Miraz et Asha ne se quittèrent pas des yeux jusqu’à que cette dernière disparaisse dans l’ascenseur.

Si Milan avait été là… Il aurait su quoi dire, lui… Pensa-t-elle.

D’ailleurs, vous vous demandez peut-être ce qu’est devenu Milan après s’être fait jeter si près du but ? Eh bien, il est parti, sur un coup de tête. Pas à Madagascar, non, je vous rassure. L’histoire ne se répétera pas ! Il a quitté son travail, il a quitté Chelles. Il ne pouvait rester après tout cela. Lui, par contre, aura réussi à faire son deuil de cette histoire et de Raphaëlle en moins de temps qu’il ne le faut pour l’écrire ! Aux dernières nouvelles mais ce ne sont que des rumeurs, il se serait marié et serait heureux.
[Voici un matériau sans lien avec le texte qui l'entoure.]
-- ==== Sys2Proof/Machine/Arith.lean ====
section
/-! DEFINITION. ADC and SBC, binary and decimal, at both widths (42_arithmetic.md R150 to R163). Intermediate values are
integers: they keep the carry out, and in decimal SBC they may be negative (R150). -/

namespace Sys2Proof.Machine

/-- Bit `k` of an integer, in two's complement: bit `k` of `r mod 2^32` (R150). -/
def intBit (r : Int) (k : Nat) : Bool := (r % 4294967296).toNat.testBit k

/-- What the accumulation yields: the value before the final normalisation, from which V is taken (R152), and the value
after it, from which the carry and the result are taken (R153, R157). -/
structure Accumulated where
  before : Int
  after : Int
deriving DecidableEq, Repr

/-- Binary accumulation (R151). -/
def accumulate (a v c : Nat) : Int := (a + v + c : Nat)

/-- `AdcDec8(a, v, c)` (R155), the value before normalisation. -/
def adcDec8 (a v c : Nat) : Nat :=
  let r := (a &&& 0x0F) + (v &&& 0x0F) + c
  let r := if r > 0x09 then (r + 0x06) ||| 0x10 else r
  (a &&& 0xF0) + (v &&& 0xF0) + r

/-- `AdcDec16(a, v, c)` (R156), the value before normalisation. -/
def adcDec16 (a v c : Nat) : Nat :=
  let r := (a &&& 0x000F) + (v &&& 0x000F) + c
  let r := if r > 0x0009 then (r + 0x0006) ||| 0x0010 else r
  let r := (a &&& 0x00F0) + (v &&& 0x00F0) + r
  let r := if r > 0x009F then (r + 0x0060) ||| 0x0100 else r
  let r := (a &&& 0x0F00) + (v &&& 0x0F00) + r
  let r := if r > 0x09FF then (r + 0x0600) ||| 0x1000 else r
  (a &&& 0xF000) + (v &&& 0xF000) + r

/-- `SbcDec8(a, v, c)` (R159) with `v` already complemented, the value before normalisation. -/
def sbcDec8 (a v c : Nat) : Int :=
  let r : Int := ((a &&& 0x0F) + (v &&& 0x0F) + c : Nat)
  let r := if r < 0x10 then r - 0x06 else r
  (((a &&& 0xF0) + (v &&& 0xF0) : Nat) : Int) + r

/-- `SbcDec16(a, v, c)` (R160) with `v` already complemented, the value before normalisation. -/
def sbcDec16 (a v c : Nat) : Int :=
  let r : Int := ((a &&& 0x000F) + (v &&& 0x000F) + c : Nat)
  let r := if r < 0x0010 then r - 0x0006 else r
  let r := (((a &&& 0x00F0) + (v &&& 0x00F0) : Nat) : Int) + r
  let r := if r < 0x0100 then r - 0x0060 else r
  let r := (((a &&& 0x0F00) + (v &&& 0x0F00) : Nat) : Int) + r
  let r := if r < 0x1000 then r - 0x0600 else r
  (((a &&& 0xF000) + (v &&& 0xF000) : Nat) : Int) + r

/-- The accumulation of ADC (R154): decimal when `d`. -/
def adcAccumulate (w : Width) (d : Bool) (a v c : Nat) : Accumulated :=
  match d, w with
  | false, _ => ⟨accumulate a v c, accumulate a v c⟩
  | true, .w8 => let r := adcDec8 a v c; ⟨r, if r > 0x9F then r + 0x60 else r⟩
  | true, .w16 => let r := adcDec16 a v c; ⟨r, if r > 0x9FFF then r + 0x6000 else r⟩

/-- The accumulation of SBC (R158), with `v` the complemented operand: decimal when `d`. -/
def sbcAccumulate (w : Width) (d : Bool) (a v c : Nat) : Accumulated :=
  match d, w with
  | false, _ => ⟨accumulate a v c, accumulate a v c⟩
  | true, .w8 => let r := sbcDec8 a v c; ⟨r, if r < 0x100 then r - 0x60 else r⟩
  | true, .w16 => let r := sbcDec16 a v c; ⟨r, if r < 0x10000 then r - 0x6000 else r⟩

/-- Overflow (R152): `a` and `v` share a sign bit and the sign bit of `r` differs from it. -/
def overflow (w : Width) (a v : Nat) (r : Int) : Bool :=
  (a.testBit w.signBit == v.testBit w.signBit) && (v.testBit w.signBit != intBit r w.signBit)

/-- Flags and write-back of ADC and SBC (R152, R153): V from the value before normalisation, carry and result from the
value after it, Z and N from `A` at the selected width. -/
def finishArith (w : Width) (a v : Nat) (acc : Accumulated) (r : RegFile) : RegFile :=
  let r := setOverflowFlag (overflow w a v acc.before) r
  let r := setCarryFlag (decide (acc.after > (w.mask.toNat : Int))) r
  let r := writeA w (BitVec.ofInt 16 acc.after) r
  setZN r.a w r

/-- The common shape of ADC and SBC (R150): `pre` is what the operation does to the operand before the accumulation. -/
def arithOp (pre : Width → Word → Word) (acc : Width → Bool → Nat → Nat → Nat → Accumulated) (ea : EA) (e : Env) : Env :=
  let w := width .m e.regs
  let m := readOperand w ea e
  let a := (e.regs.a &&& w.mask).toNat
  let v := (pre w m.1).toNat
  m.2.mapRegs fun r => finishArith w a v (acc w (getDecimalFlag r) a v (getCarryFlag r).toNat) r

/-- ADC (R154). -/
def adcOp : EA → Env → Env := arithOp (fun _ m => m) adcAccumulate

/-- SBC (R158): it complements the operand "before the same accumulation". -/
def sbcOp : EA → Env → Env := arithOp (fun w m => ~~~m &&& w.mask) sbcAccumulate

/-- XCMD ADC (R154). -/
def execAdc (low high : Addr) (s : State) : Host.Outcome State Fault Refusal := runCommand .m ⟨low, high⟩ adcOp s

/-- XCMD SBC (R158). -/
def execSbc (low high : Addr) (s : State) : Host.Outcome State Fault Refusal := runCommand .m ⟨low, high⟩ sbcOp s

end Sys2Proof.Machine
end

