-- ==== Sys2Proof/Laws/Flags.lean ====
section
/-! SUPPORT. What the status byte's reads, writes and derived operations do (10_state.md R28; 40_regfile_flags.md R123). -/

namespace Sys2Proof.Machine

/-- Writing bit `k` of a byte and reading bit `j`. -/
theorem getLsbD_setBit (p : Byte) (j k : Nat) (b : Bool) (hj : j < 8) :
    (setBit p k b).getLsbD j = if j = k then b else p.getLsbD j := by
  unfold setBit
  by_cases h : j = k
  · subst h; cases b <;> simp [hj]
  · cases b <;> simp [h, hj] <;> intros <;> omega

theorem Flag.bit_lt (f : Flag) : f.bit < 8 := by cases f <;> decide

theorem Flag.bit_inj {f g : Flag} : f.bit = g.bit ↔ f = g := by cases f <;> cases g <;> decide

/-- A flag after a write: the written one has the new value, every other its old one. -/
theorem flag_setFlag (f g : Flag) (b : Bool) (r : RegFile) :
    (r.setFlag g b).flag f = if f = g then b else r.flag f := by
  simp [RegFile.flag, RegFile.setFlag, getLsbD_setBit _ _ _ _ f.bit_lt, Flag.bit_inj]

@[simp] theorem flag_setFlag_same (f : Flag) (b : Bool) (r : RegFile) : (r.setFlag f b).flag f = b := by
  simp [flag_setFlag]

theorem flag_setFlag_other {f g : Flag} (b : Bool) (r : RegFile) (h : f ≠ g) : (r.setFlag g b).flag f = r.flag f := by
  simp [flag_setFlag, h]

/-- `P` is determined by its eight flags. -/
theorem p_eq_of_flags {r t : RegFile} (h : ∀ f, r.flag f = t.flag f) : r.p = t.p := by
  apply BitVec.eq_of_getLsbD_eq
  intro i hi
  have key : ∀ f : Flag, r.p.getLsbD f.bit = t.p.getLsbD f.bit := h
  have : i = 0 ∨ i = 1 ∨ i = 2 ∨ i = 3 ∨ i = 4 ∨ i = 5 ∨ i = 6 ∨ i = 7 := by omega
  rcases this with rfl | rfl | rfl | rfl | rfl | rfl | rfl | rfl
  exacts [key .c, key .z, key .i, key .d, key .x, key .m, key .v, key .n]

/-- The flags after `SetZN` (40_regfile_flags.md R123). -/
theorem flag_setZN (f : Flag) (v : Word) (w : Width) (r : RegFile) :
    (setZN v w r).flag f =
      if f = .n then v.getLsbD w.signBit else if f = .z then v &&& w.mask == 0 else r.flag f := by
  simp [setZN, flag_setFlag]

@[simp] theorem flag_n_setZN (v : Word) (w : Width) (r : RegFile) : (setZN v w r).flag .n = v.getLsbD w.signBit := by
  simp [flag_setZN]

@[simp] theorem flag_z_setZN (v : Word) (w : Width) (r : RegFile) : (setZN v w r).flag .z = (v &&& w.mask == 0) := by
  simp [flag_setZN]

theorem flag_setZN_other {f : Flag} (v : Word) (w : Width) (r : RegFile) (hn : f ≠ .n) (hz : f ≠ .z) :
    (setZN v w r).flag f = r.flag f := by
  simp [flag_setZN, hn, hz]

theorem width_m (r : RegFile) : width .m r = if r.flag .m then .w8 else .w16 := rfl
theorem width_x (r : RegFile) : width .x r = if r.flag .x then .w8 else .w16 := rfl

/-- A width depends on its gate flag only. -/
theorem width_congr {r t : RegFile} (g : Gate) (hm : r.flag .m = t.flag .m) (hx : r.flag .x = t.flag .x) :
    width g r = width g t := by
  cases g <;> simp [width_m, width_x, hm, hx]

end Sys2Proof.Machine
end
Ce qui l’a sauvé finalement, c’est de ne pas être aimé de Raphaëlle.

Mais revenons à l’histoire. Asha, quant à elle, demanda à sa tante qui était cette femme qui semblait très bien la connaître. Fara lui fit alors promettre de ne jamais parler de cette rencontre à son père, que cela ne pouvait que lui faire du mal car Miraz était une très mauvaise personne, selon ses dires. Asha, stupéfaite, garda toutes ses paroles en elle comme à son habitude.

Plusieurs jours s’écoulèrent depuis cet événement. Alors que Miraz nettoyait avec nonchalance les tables sur lesquelles les enfants avaient mangées, elle fut interrompue :

« Qui êtes-vous ? » Demanda une petite voix décidée. Cette question lui laissa un sentiment bizarre. Elle sentait qu’une grande histoire allait commencer sur celle-ci. Elle se retourna et fut contente quand elle vit les yeux intrigués d’Asha la dévisager :

« Je suis Miraz. Et toi Asha, c’est ça ? Lui demanda-t-elle enjouée,

_Oui, comment tu sais comment je m’appelle ?

_J’ai déjà entendu ta maîtresse t’appeler, c’est pour ça.

_Comment tu connais ma tata ?

_On s’est connu il y a des années…On s’est un peu perdu de vue.

_Pourquoi elle a peur de toi ?

_On a vécu des choses un peu difficile elle et moi.

_Quelles choses ? »

Miraz ne voulut pas lui en dire plus, de peur qu’elle ne raconte cette discussion à sa tante et qu’elle ne la voit disparaître pour de bon.

« Asha, il vaudrait mieux que tu ne parles pas de moi à ta tante. Ça pourrait lui faire du mal, lui rappeler de mauvais souvenirs…

_Tu lui as fait du mal ?

_Moi ? Non…

_Alors qui ?

_Une amie à moi.

_Qu’est-ce qu’elle lui a fait ?

_Euh… Disons qu’en voulant l’aider elle a failli lui faire tout perdre.

_Pourquoi ?

_Tu poses beaucoup de questions, haha. Je crois que nous en resterons là, c’est bientôt l’heure de retourner en classe. »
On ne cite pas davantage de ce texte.